Work required => Every line with the word "simm" in it should be extracted from the data that follows.

Material provided =>

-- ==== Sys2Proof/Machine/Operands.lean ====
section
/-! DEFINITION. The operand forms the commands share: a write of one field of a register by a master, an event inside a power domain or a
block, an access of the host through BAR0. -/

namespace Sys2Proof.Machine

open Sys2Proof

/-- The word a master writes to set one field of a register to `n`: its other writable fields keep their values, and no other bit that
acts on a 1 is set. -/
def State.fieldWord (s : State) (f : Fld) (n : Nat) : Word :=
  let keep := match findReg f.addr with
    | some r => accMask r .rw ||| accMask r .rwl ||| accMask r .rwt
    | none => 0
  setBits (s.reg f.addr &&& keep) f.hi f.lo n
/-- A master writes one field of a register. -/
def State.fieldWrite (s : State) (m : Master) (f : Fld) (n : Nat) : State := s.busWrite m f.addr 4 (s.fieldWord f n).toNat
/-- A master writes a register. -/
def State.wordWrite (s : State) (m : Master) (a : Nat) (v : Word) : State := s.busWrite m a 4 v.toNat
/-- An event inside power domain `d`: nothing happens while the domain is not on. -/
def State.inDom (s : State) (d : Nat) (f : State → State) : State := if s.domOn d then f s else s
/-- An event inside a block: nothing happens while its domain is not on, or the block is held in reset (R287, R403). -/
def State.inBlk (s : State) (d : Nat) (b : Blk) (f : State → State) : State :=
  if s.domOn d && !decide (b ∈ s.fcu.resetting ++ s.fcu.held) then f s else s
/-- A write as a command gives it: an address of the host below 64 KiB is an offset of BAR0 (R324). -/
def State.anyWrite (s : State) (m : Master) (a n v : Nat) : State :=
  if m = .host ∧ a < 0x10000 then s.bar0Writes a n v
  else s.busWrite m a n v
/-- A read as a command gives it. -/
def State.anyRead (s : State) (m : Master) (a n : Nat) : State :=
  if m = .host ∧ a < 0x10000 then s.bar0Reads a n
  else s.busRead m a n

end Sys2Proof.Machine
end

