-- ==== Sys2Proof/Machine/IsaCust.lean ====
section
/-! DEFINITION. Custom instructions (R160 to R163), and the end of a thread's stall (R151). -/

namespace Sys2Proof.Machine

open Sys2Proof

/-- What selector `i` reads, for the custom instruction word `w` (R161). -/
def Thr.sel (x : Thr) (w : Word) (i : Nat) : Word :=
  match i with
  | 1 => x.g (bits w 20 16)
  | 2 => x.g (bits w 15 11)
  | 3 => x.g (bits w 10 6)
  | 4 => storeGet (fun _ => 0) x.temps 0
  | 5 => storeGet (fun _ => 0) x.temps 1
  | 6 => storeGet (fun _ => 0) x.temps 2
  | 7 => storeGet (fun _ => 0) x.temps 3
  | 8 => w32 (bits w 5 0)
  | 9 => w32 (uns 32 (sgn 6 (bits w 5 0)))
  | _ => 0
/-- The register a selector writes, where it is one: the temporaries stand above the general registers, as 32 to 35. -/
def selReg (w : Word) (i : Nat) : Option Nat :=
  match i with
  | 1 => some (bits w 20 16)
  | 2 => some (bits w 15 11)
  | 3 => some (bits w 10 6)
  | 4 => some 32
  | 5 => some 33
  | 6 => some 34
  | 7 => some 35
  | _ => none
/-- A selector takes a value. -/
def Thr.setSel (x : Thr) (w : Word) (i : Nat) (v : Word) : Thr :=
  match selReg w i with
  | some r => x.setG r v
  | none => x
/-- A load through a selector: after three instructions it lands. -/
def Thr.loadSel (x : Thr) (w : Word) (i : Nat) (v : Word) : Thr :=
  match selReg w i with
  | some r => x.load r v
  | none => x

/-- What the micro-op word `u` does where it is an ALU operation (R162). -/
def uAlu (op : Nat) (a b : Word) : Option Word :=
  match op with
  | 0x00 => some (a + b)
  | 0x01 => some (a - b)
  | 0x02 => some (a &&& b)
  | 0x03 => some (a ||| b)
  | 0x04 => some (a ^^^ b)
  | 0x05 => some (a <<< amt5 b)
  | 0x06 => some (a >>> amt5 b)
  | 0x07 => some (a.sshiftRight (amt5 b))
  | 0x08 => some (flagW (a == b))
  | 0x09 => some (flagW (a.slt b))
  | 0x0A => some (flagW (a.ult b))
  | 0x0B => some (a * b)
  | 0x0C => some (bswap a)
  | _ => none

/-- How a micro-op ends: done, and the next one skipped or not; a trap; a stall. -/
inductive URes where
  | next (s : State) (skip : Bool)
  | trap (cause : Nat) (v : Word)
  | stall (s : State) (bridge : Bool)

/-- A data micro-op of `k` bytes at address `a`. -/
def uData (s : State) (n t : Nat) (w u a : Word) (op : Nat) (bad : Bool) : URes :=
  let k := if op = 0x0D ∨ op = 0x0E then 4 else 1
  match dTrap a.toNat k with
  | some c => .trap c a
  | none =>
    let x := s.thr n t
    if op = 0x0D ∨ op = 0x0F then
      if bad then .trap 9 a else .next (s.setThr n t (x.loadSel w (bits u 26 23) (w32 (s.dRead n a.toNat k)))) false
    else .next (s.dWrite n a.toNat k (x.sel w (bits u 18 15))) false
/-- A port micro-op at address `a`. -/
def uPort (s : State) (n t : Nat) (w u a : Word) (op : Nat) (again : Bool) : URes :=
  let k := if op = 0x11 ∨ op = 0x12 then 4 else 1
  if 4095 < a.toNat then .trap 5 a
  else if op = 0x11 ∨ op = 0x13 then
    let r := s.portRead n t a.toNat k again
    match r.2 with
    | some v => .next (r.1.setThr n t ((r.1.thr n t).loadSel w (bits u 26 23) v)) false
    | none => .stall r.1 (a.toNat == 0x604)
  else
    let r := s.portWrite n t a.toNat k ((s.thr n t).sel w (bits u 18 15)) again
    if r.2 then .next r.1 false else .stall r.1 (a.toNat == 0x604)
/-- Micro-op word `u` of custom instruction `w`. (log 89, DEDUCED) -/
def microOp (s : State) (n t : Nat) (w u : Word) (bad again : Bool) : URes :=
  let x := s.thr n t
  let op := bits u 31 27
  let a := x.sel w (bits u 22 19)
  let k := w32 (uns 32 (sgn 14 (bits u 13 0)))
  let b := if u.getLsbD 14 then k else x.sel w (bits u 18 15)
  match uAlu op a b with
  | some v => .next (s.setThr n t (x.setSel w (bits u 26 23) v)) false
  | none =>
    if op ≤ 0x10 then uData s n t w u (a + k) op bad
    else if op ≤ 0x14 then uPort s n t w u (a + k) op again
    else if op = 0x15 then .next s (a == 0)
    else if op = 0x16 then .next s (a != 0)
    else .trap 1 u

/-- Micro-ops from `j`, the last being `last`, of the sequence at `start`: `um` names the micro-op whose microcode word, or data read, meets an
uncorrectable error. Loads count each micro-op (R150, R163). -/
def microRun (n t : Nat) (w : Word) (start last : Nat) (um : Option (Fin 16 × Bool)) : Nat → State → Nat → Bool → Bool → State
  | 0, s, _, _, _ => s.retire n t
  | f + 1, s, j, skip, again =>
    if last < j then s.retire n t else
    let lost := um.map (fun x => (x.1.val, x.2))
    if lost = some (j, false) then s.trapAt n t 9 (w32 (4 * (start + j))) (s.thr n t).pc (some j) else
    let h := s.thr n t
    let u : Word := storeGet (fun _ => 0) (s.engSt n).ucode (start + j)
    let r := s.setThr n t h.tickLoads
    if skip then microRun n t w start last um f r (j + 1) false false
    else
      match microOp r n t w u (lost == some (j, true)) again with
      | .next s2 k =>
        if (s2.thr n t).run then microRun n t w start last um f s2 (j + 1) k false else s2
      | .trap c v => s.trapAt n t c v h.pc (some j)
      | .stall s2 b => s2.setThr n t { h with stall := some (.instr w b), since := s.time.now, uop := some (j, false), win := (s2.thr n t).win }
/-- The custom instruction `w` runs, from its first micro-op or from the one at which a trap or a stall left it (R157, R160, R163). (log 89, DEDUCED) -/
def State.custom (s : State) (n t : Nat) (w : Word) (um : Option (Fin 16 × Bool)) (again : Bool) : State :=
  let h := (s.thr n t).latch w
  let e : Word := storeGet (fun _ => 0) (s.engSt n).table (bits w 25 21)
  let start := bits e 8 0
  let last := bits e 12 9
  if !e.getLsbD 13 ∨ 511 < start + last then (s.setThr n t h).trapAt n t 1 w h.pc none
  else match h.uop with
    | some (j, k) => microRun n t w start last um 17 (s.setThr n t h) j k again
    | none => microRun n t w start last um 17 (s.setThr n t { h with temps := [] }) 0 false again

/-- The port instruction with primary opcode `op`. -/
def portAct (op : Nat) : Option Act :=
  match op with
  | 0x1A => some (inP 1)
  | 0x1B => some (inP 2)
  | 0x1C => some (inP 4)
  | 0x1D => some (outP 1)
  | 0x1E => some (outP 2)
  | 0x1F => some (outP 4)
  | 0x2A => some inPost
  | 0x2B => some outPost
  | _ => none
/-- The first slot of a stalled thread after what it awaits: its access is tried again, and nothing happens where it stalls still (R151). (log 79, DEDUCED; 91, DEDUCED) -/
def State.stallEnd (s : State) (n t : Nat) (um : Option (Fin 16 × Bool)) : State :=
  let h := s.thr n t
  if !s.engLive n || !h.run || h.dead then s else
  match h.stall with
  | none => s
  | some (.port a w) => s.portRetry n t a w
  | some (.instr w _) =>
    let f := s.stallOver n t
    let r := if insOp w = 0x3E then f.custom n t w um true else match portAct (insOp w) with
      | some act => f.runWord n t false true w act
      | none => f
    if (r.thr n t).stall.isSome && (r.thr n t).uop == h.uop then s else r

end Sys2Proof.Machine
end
* * *
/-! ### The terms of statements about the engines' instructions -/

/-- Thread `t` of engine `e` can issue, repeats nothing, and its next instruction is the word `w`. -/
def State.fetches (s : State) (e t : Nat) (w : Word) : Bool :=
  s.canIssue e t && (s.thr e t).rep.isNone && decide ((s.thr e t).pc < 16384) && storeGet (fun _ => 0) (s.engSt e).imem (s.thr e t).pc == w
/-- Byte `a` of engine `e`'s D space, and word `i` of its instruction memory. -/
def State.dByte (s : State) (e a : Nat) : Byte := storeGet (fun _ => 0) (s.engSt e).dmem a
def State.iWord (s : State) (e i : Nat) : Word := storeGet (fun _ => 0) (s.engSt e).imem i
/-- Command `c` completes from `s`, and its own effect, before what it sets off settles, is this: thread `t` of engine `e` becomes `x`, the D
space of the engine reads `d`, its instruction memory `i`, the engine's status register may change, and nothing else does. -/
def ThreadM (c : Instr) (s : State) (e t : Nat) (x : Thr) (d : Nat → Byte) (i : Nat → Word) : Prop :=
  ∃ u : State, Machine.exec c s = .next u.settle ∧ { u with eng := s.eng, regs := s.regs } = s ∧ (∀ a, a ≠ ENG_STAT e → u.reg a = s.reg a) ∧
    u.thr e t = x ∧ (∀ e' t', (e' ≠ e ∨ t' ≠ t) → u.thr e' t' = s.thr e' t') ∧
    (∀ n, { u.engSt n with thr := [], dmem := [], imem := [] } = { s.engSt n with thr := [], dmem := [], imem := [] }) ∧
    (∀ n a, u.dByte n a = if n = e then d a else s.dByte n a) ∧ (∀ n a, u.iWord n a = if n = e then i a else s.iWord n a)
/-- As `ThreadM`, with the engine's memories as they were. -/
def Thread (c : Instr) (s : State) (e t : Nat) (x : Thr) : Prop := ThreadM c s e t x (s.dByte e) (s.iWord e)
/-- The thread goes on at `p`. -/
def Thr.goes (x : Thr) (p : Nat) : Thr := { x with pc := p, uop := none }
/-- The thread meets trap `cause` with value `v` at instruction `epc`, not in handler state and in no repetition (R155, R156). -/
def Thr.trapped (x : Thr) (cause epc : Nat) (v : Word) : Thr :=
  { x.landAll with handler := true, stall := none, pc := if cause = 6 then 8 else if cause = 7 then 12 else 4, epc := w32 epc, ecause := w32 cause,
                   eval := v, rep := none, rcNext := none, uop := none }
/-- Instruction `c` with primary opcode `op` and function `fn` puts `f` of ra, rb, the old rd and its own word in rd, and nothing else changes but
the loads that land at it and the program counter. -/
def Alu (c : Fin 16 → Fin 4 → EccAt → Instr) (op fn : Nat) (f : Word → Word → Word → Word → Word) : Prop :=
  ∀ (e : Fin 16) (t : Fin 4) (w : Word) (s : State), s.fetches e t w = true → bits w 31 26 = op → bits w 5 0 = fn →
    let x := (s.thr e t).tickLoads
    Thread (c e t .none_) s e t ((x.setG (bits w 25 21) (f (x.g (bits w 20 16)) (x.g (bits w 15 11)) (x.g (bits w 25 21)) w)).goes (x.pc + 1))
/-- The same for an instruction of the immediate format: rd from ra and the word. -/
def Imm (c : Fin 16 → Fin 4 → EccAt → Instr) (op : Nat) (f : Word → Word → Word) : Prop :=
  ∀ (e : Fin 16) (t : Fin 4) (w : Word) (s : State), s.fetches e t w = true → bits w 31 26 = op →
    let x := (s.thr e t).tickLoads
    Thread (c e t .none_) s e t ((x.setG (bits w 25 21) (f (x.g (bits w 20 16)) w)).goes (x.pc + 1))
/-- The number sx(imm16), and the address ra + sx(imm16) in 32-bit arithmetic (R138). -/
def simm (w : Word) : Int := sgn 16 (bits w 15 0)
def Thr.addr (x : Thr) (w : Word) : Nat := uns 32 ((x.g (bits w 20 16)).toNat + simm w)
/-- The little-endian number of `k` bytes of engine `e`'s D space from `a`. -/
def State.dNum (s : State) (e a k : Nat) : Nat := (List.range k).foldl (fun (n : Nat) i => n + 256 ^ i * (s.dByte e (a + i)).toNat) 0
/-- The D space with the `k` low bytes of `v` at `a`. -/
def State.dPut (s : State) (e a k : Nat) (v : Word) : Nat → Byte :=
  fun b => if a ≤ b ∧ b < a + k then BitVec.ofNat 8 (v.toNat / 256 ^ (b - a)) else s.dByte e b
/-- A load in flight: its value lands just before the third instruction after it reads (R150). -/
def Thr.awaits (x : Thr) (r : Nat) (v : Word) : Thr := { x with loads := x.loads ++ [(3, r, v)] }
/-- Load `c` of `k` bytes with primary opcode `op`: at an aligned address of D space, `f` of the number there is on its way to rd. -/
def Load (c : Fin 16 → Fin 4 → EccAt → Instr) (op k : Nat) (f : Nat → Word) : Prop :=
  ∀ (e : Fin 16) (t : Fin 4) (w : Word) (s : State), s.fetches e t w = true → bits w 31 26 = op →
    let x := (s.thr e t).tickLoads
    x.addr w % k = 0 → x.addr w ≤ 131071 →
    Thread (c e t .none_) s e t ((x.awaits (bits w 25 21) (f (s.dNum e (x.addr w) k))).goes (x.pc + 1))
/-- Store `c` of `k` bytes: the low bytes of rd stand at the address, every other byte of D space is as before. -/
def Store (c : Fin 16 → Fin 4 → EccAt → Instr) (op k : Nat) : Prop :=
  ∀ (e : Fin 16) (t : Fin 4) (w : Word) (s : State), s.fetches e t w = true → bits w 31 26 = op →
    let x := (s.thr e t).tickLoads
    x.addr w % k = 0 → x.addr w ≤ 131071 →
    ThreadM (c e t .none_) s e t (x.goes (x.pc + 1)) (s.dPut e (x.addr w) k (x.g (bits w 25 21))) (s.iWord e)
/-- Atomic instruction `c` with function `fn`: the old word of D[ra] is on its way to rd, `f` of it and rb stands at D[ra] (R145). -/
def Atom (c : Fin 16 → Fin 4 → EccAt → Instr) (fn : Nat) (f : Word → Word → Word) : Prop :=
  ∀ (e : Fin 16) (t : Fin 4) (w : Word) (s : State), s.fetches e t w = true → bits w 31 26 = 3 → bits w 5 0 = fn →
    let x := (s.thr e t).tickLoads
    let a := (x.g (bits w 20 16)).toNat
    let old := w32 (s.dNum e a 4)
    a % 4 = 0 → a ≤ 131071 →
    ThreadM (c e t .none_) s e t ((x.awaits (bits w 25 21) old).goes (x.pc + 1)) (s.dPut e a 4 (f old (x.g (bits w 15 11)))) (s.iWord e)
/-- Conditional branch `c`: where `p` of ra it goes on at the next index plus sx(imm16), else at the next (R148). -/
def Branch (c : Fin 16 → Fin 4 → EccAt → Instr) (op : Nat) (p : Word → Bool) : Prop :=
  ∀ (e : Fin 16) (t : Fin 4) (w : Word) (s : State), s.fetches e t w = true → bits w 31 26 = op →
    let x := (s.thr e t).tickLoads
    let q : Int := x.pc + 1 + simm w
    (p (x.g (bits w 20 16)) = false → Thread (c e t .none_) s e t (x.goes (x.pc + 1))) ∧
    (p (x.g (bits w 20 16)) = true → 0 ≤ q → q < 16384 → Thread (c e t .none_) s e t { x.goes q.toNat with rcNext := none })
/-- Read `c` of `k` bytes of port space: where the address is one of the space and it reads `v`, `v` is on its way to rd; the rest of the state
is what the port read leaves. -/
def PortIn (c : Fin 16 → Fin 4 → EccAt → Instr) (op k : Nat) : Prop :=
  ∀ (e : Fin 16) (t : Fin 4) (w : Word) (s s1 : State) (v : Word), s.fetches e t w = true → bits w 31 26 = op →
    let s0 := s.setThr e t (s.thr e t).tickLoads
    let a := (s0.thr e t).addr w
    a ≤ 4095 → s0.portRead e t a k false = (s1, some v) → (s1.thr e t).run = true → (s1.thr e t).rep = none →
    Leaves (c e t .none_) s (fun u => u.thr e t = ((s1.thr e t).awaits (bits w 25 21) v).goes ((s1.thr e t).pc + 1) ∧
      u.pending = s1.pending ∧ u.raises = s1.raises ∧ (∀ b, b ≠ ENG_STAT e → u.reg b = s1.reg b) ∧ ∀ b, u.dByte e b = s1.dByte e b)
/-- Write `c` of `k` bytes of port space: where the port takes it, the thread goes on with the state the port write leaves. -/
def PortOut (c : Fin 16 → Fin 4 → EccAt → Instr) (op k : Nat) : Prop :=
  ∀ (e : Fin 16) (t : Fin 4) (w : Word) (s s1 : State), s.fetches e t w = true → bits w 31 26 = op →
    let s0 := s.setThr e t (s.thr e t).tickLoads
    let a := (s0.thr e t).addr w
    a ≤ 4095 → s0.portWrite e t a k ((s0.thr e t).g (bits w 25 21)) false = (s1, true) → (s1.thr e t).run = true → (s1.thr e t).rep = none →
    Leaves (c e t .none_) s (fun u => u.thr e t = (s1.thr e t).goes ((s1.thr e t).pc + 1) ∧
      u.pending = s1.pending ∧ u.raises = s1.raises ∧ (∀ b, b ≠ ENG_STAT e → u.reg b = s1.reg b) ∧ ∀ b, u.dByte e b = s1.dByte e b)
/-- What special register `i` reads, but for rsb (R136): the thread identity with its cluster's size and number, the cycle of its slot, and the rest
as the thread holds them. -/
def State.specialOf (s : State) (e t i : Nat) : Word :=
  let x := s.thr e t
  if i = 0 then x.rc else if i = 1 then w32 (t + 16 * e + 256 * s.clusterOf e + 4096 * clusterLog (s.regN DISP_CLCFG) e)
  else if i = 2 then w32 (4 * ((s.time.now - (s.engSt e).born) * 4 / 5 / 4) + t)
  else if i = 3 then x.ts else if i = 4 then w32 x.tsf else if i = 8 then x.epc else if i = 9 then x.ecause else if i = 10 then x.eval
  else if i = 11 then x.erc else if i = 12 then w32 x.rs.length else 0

Answer section =>
def simm (w : Word) : Int := sgn 16 (bits w 15 0)
def Thr.addr (x : Thr) (w : Word) : Nat := uns 32 ((x.g (bits w 20 16)).toNat + simm w)
    let q : Int := x.pc + 1 + simm w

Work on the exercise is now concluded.